Un nombre chaque année croissant de personnes témoignent avoir été la victime d’un prédateur énergétique au moins une fois dans leur vie. Voici un article très complet pour tout savoir sur le vampire énergétique, le phénomène du vampirisme, le profil de la victime idéale, les moyens de s’en protéger.

Qu’est-ce qu’un prédateur énergétique ?

Un prédateur énergétique est une personne toxique qui absorbe l’énergie de ses congénères jusqu’à épuisement, autrement dit il s’agit d’un vampire énergétique. Ces individus attachants ont souvent l’air au-dessus de tout soupçon: un joli minois, une évidente chaleur humaine, une apparente fragilité… Oui, ce sont bien souvent des gens sympathiques et touchants! Parfois même en difficulté, avec un profil de victime, et c’est justement parce qu’on s’attendrit qu’on se laisse prendre au piège.
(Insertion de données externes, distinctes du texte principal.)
/-! `applyPending` -/

@[simp] theorem applyPending_port (d : Device) : (applyPending d).port = d.port :=
  by simp only [applyPending] <;> (repeat' split) <;> simp
@[simp] theorem applyPending_arbiter (d : Device) : (applyPending d).arbiter = d.arbiter :=
  by simp only [applyPending] <;> (repeat' split) <;> simp
@[simp] theorem applyPending_ring (d : Device) : (applyPending d).ring = d.ring :=
  by simp only [applyPending] <;> (repeat' split) <;> simp
@[simp] theorem applyPending_checker (d : Device) : (applyPending d).checker = d.checker :=
  by simp only [applyPending] <;> (repeat' split) <;> simp
@[simp] theorem applyPending_map (d : Device) : (applyPending d).map = d.map :=
  by simp only [applyPending] <;> (repeat' split) <;> simp
@[simp] theorem applyPending_engine (d : Device) : (applyPending d).engine = d.engine :=
  by simp only [applyPending] <;> (repeat' split) <;> simp
@[simp] theorem applyPending_delivery (d : Device) : (applyPending d).delivery = d.delivery :=
  by simp only [applyPending] <;> (repeat' split) <;> simp
@[simp] theorem applyPending_reports (d : Device) : (applyPending d).reports = d.reports :=
  by simp only [applyPending] <;> (repeat' split) <;> simp
@[simp] theorem applyPending_link (d : Device) : (applyPending d).link = d.link :=
  by simp only [applyPending] <;> (repeat' split) <;> simp

/-! `endDrain` -/

@[simp] theorem endDrain_control (d : Device) : (endDrain d).control = d.control :=
  by simp only [endDrain] <;> (repeat' split) <;> simp
@[simp] theorem endDrain_port (d : Device) : (endDrain d).port = d.port :=
  by simp only [endDrain] <;> (repeat' split) <;> simp
@[simp] theorem endDrain_arbiter (d : Device) : (endDrain d).arbiter = d.arbiter :=
  by simp only [endDrain] <;> (repeat' split) <;> simp
@[simp] theorem endDrain_checker (d : Device) : (endDrain d).checker = d.checker :=
  by simp only [endDrain] <;> (repeat' split) <;> simp
@[simp] theorem endDrain_map (d : Device) : (endDrain d).map = d.map :=
  by simp only [endDrain] <;> (repeat' split) <;> simp
@[simp] theorem endDrain_engine (d : Device) : (endDrain d).engine = d.engine :=
  by simp only [endDrain] <;> (repeat' split) <;> simp

/-! `startDrain` -/

@[simp] theorem startDrain_port (s : Nat) (d : Device) : (startDrain s d).port = d.port :=
  by simp only [startDrain] <;> simp
@[simp] theorem startDrain_arbiter (s : Nat) (d : Device) : (startDrain s d).arbiter = d.arbiter :=
  by simp only [startDrain] <;> simp
@[simp] theorem startDrain_checker (s : Nat) (d : Device) : (startDrain s d).checker = d.checker :=
  by simp only [startDrain] <;> simp
@[simp] theorem startDrain_map (s : Nat) (d : Device) : (startDrain s d).map = d.map :=
  by simp only [startDrain] <;> simp
@[simp] theorem startDrain_engine (s : Nat) (d : Device) : (startDrain s d).engine = d.engine :=
  by simp only [startDrain] <;> simp

/-! `overtakeDrain` -/

@[simp] theorem overtakeDrain_port (s : Nat) (d : Device) : (overtakeDrain s d).port = d.port :=
  by simp only [overtakeDrain] <;> simp
@[simp] theorem overtakeDrain_arbiter (s : Nat) (d : Device) : (overtakeDrain s d).arbiter = d.arbiter :=
  by simp only [overtakeDrain] <;> simp
@[simp] theorem overtakeDrain_checker (s : Nat) (d : Device) : (overtakeDrain s d).checker = d.checker :=
  by simp only [overtakeDrain] <;> simp
@[simp] theorem overtakeDrain_map (s : Nat) (d : Device) : (overtakeDrain s d).map = d.map :=
  by simp only [overtakeDrain] <;> simp
@[simp] theorem overtakeDrain_engine (s : Nat) (d : Device) : (overtakeDrain s d).engine = d.engine :=
  by simp only [overtakeDrain] <;> simp

/-! `baseRead` -/

@[simp] theorem baseRead_port (s : Nat) (d : Device) : (baseRead s d).port = d.port :=
  by simp only [baseRead] <;> (repeat' split) <;> simp
@[simp] theorem baseRead_arbiter (s : Nat) (d : Device) : (baseRead s d).arbiter = d.arbiter :=
  by simp only [baseRead] <;> (repeat' split) <;> simp
@[simp] theorem baseRead_checker (s : Nat) (d : Device) : (baseRead s d).checker = d.checker :=
  by simp only [baseRead] <;> (repeat' split) <;> simp
@[simp] theorem baseRead_map (s : Nat) (d : Device) : (baseRead s d).map = d.map :=
  by simp only [baseRead] <;> (repeat' split) <;> simp
@[simp] theorem baseRead_engine (s : Nat) (d : Device) : (baseRead s d).engine = d.engine :=
  by simp only [baseRead] <;> (repeat' split) <;> simp

/-! `askBeat` -/

@[simp] theorem askBeat_port (a : Nat) (d : Device) : ((askBeat a d).device).port = d.port :=
  by simp only [askBeat] <;> (repeat' split) <;> simp
@[simp] theorem askBeat_arbiter (a : Nat) (d : Device) : ((askBeat a d).device).arbiter = d.arbiter :=
  by simp only [askBeat] <;> (repeat' split) <;> simp
@[simp] theorem askBeat_checker (a : Nat) (d : Device) : ((askBeat a d).device).checker = d.checker :=
  by simp only [askBeat] <;> (repeat' split) <;> simp
@[simp] theorem askBeat_map (a : Nat) (d : Device) : ((askBeat a d).device).map = d.map :=
  by simp only [askBeat] <;> (repeat' split) <;> simp
@[simp] theorem askBeat_engine (a : Nat) (d : Device) : ((askBeat a d).device).engine = d.engine :=
  by simp only [askBeat] <;> (repeat' split) <;> simp

/-! `takeIn` -/

@[simp] theorem takeIn_port (k : Asked) : (takeIn k).port = k.device.port :=
  by simp only [takeIn] <;> (repeat' split) <;> simp
@[simp] theorem takeIn_arbiter (k : Asked) : (takeIn k).arbiter = k.device.arbiter :=
  by simp only [takeIn] <;> (repeat' split) <;> simp
@[simp] theorem takeIn_checker (k : Asked) : (takeIn k).checker = k.device.checker :=
  by simp only [takeIn] <;> (repeat' split) <;> simp
@[simp] theorem takeIn_map (k : Asked) : (takeIn k).map = k.device.map :=
  by simp only [takeIn] <;> (repeat' split) <;> simp
@[simp] theorem takeIn_engine (k : Asked) : (takeIn k).engine = k.device.engine :=
  by simp only [takeIn] <;> (repeat' split) <;> simp

/-! `formPart` -/

@[simp] theorem formPart_port (n a : Nat) (f : Option Nat) (d : Device) : ((formPart n a f d).device).port = d.port := by
  induction n generalizing a f d with
  | zero => simp [formPart]
  | succ n ih => simp only [formPart]; (repeat' split) <;> simp [ih]
@[simp] theorem formPart_arbiter (n a : Nat) (f : Option Nat) (d : Device) : ((formPart n a f d).device).arbiter = d.arbiter := by
  induction n generalizing a f d with
  | zero => simp [formPart]
  | succ n ih => simp only [formPart]; (repeat' split) <;> simp [ih]
@[simp] theorem formPart_checker (n a : Nat) (f : Option Nat) (d : Device) : ((formPart n a f d).device).checker = d.checker := by
  induction n generalizing a f d with
  | zero => simp [formPart]
  | succ n ih => simp only [formPart]; (repeat' split) <;> simp [ih]
@[simp] theorem formPart_map (n a : Nat) (f : Option Nat) (d : Device) : ((formPart n a f d).device).map = d.map := by
  induction n generalizing a f d with
  | zero => simp [formPart]
  | succ n ih => simp only [formPart]; (repeat' split) <;> simp [ih]
@[simp] theorem formPart_engine (n a : Nat) (f : Option Nat) (d : Device) : ((formPart n a f d).device).engine = d.engine := by
  induction n generalizing a f d with
  | zero => simp [formPart]
  | succ n ih => simp only [formPart]; (repeat' split) <;> simp [ih]

/-! `forwardWhole` -/

@[simp] theorem forwardWhole_control (t : BurnerTransfer) (d : Device) : (forwardWhole t d).control = d.control :=
  rfl
@[simp] theorem forwardWhole_ring (t : BurnerTransfer) (d : Device) : (forwardWhole t d).ring = d.ring :=
  rfl
@[simp] theorem forwardWhole_checker (t : BurnerTransfer) (d : Device) : (forwardWhole t d).checker = d.checker :=
  rfl
@[simp] theorem forwardWhole_map (t : BurnerTransfer) (d : Device) : (forwardWhole t d).map = d.map :=
  rfl
@[simp] theorem forwardWhole_engine (t : BurnerTransfer) (d : Device) : (forwardWhole t d).engine = d.engine :=
  rfl
@[simp] theorem forwardWhole_delivery (t : BurnerTransfer) (d : Device) : (forwardWhole t d).delivery = d.delivery :=
  rfl
@[simp] theorem forwardWhole_reports (t : BurnerTransfer) (d : Device) : (forwardWhole t d).reports = d.reports :=
  rfl
@[simp] theorem forwardWhole_link (t : BurnerTransfer) (d : Device) : (forwardWhole t d).link = d.link :=
  rfl

/-! `forwardPart` -/

@[simp] theorem forwardPart_checker (t : BurnerTransfer) (d : Device) : (forwardPart t d).checker = d.checker :=
  by simp only [forwardPart] <;> (repeat' split) <;> simp
@[simp] theorem forwardPart_map (t : BurnerTransfer) (d : Device) : (forwardPart t d).map = d.map :=
  by simp only [forwardPart] <;> (repeat' split) <;> simp
@[simp] theorem forwardPart_engine (t : BurnerTransfer) (d : Device) : (forwardPart t d).engine = d.engine :=
  by simp only [forwardPart] <;> (repeat' split) <;> simp

/-! `grantBurner` -/

@[simp] theorem grantBurner_checker (d : Device) : (grantBurner d).checker = d.checker :=
  by simp only [grantBurner] <;> (repeat' split) <;> simp
@[simp] theorem grantBurner_map (d : Device) : (grantBurner d).map = d.map :=
  by simp only [grantBurner] <;> (repeat' split) <;> simp
@[simp] theorem grantBurner_engine (d : Device) : (grantBurner d).engine = d.engine :=
  by simp only [grantBurner] <;> (repeat' split) <;> simp

/-! `retestEngine` -/

@[simp] theorem retestEngine_control (d : Device) : (retestEngine d).control = d.control :=
  by simp only [retestEngine] <;> (repeat' split) <;> simp
@[simp] theorem retestEngine_port (d : Device) : (retestEngine d).port = d.port :=
  by simp only [retestEngine] <;> (repeat' split) <;> simp
@[simp] theorem retestEngine_arbiter (d : Device) : (retestEngine d).arbiter = d.arbiter :=
  by simp only [retestEngine] <;> (repeat' split) <;> simp
@[simp] theorem retestEngine_ring (d : Device) : (retestEngine d).ring = d.ring :=
  by simp only [retestEngine] <;> (repeat' split) <;> simp
@[simp] theorem retestEngine_checker (d : Device) : (retestEngine d).checker = d.checker :=
  by simp only [retestEngine] <;> (repeat' split) <;> simp
@[simp] theorem retestEngine_delivery (d : Device) : (retestEngine d).delivery = d.delivery :=
  by simp only [retestEngine] <;> (repeat' split) <;> simp
@[simp] theorem retestEngine_reports (d : Device) : (retestEngine d).reports = d.reports :=
  by simp only [retestEngine] <;> (repeat' split) <;> simp
@[simp] theorem retestEngine_link (d : Device) : (retestEngine d).link = d.link :=
  by simp only [retestEngine] <;> (repeat' split) <;> simp

/-! `issueEngine` -/

@[simp] theorem issueEngine_control (d : Device) : (issueEngine d).control = d.control :=
  by simp only [issueEngine] <;> (repeat' split) <;> simp
@[simp] theorem issueEngine_port (d : Device) : (issueEngine d).port = d.port :=
  by simp only [issueEngine] <;> (repeat' split) <;> simp
@[simp] theorem issueEngine_ring (d : Device) : (issueEngine d).ring = d.ring :=
  by simp only [issueEngine] <;> (repeat' split) <;> simp
@[simp] theorem issueEngine_checker (d : Device) : (issueEngine d).checker = d.checker :=
  by simp only [issueEngine] <;> (repeat' split) <;> simp
@[simp] theorem issueEngine_map (d : Device) : (issueEngine d).map = d.map :=
  by simp only [issueEngine] <;> (repeat' split) <;> simp
@[simp] theorem issueEngine_delivery (d : Device) : (issueEngine d).delivery = d.delivery :=
  by simp only [issueEngine] <;> (repeat' split) <;> simp
@[simp] theorem issueEngine_reports (d : Device) : (issueEngine d).reports = d.reports :=
  by simp only [issueEngine] <;> (repeat' split) <;> simp
@[simp] theorem issueEngine_link (d : Device) : (issueEngine d).link = d.link :=
  by simp only [issueEngine] <;> (repeat' split) <;> simp
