/-! `takeWriteBeat` -/

@[simp] theorem takeWriteBeat_enables (f o : Bool) (a : Nat) (b : Beat) (e : Enables) (d : Device) : (takeWriteBeat f o a b e d).link.enables = d.link.enables :=
  by simp only [takeWriteBeat] <;> (repeat' split) <;> simp
@[simp] theorem takeWriteBeat_requestBad (f o : Bool) (a : Nat) (b : Beat) (e : Enables) (d : Device) : (takeWriteBeat f o a b e d).link.requestBad = d.link.requestBad :=
  by simp only [takeWriteBeat] <;> (repeat' split) <;> simp
@[simp] theorem takeWriteBeat_holder (f o : Bool) (a : Nat) (b : Beat) (e : Enables) (d : Device) : (takeWriteBeat f o a b e d).link.holder = d.link.holder :=
  by simp only [takeWriteBeat] <;> (repeat' split) <;> simp
@[simp] theorem takeWriteBeat_geometry (f o : Bool) (a : Nat) (b : Beat) (e : Enables) (d : Device) : (takeWriteBeat f o a b e d).control.geometry = d.control.geometry :=
  by simp only [takeWriteBeat] <;> (repeat' split) <;> simp
@[simp] theorem takeWriteBeat_staged (f o : Bool) (a : Nat) (b : Beat) (e : Enables) (d : Device) : (takeWriteBeat f o a b e d).control.staged = d.control.staged :=
  by simp only [takeWriteBeat] <;> (repeat' split) <;> simp
@[simp] theorem takeWriteBeat_refusal (f o : Bool) (a : Nat) (b : Beat) (e : Enables) (d : Device) : (takeWriteBeat f o a b e d).control.refusal = d.control.refusal :=
  by simp only [takeWriteBeat] <;> (repeat' split) <;> simp

/-! `applyPending` -/

@[simp] theorem applyPending_geometry (d : Device) : (applyPending d).control.geometry = d.control.geometry :=
  by simp only [applyPending] <;> (repeat' split) <;> simp
@[simp] theorem applyPending_staged (d : Device) : (applyPending d).control.staged = d.control.staged :=
  by simp only [applyPending] <;> (repeat' split) <;> simp
@[simp] theorem applyPending_refusal (d : Device) : (applyPending d).control.refusal = d.control.refusal :=
  by simp only [applyPending] <;> (repeat' split) <;> simp

/-! `endDrain` -/

@[simp] theorem endDrain_enables (d : Device) : (endDrain d).link.enables = d.link.enables :=
  by simp only [endDrain] <;> (repeat' split) <;> simp
@[simp] theorem endDrain_requestBad (d : Device) : (endDrain d).link.requestBad = d.link.requestBad :=
  by simp only [endDrain] <;> (repeat' split) <;> simp
@[simp] theorem endDrain_holder (d : Device) : (endDrain d).link.holder = d.link.holder :=
  by simp only [endDrain] <;> (repeat' split) <;> simp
Mais ce ne sont pas forcément les prédateurs énergétiques qui viennent vers nous les premiers. En effet, contrairement aux idées reçues, c’est bien souvent nous qui allons les chercher! En bon(ne) samaritain(e), nous sentons leur détresse, ils nous paraissent « être une bonne personne » et ça y est, nous voici victime – bonne poire – de ces opportunistes énergétiques. Ils savent flairer le saint-bernard et profiter de son élan naturel à aider les plus faibles et démunis, ils raffolent de notre empathie, de notre gentillesse et générosité, et se réjouissent de nos frustrations affectives pour nous prendre dans leurs filets.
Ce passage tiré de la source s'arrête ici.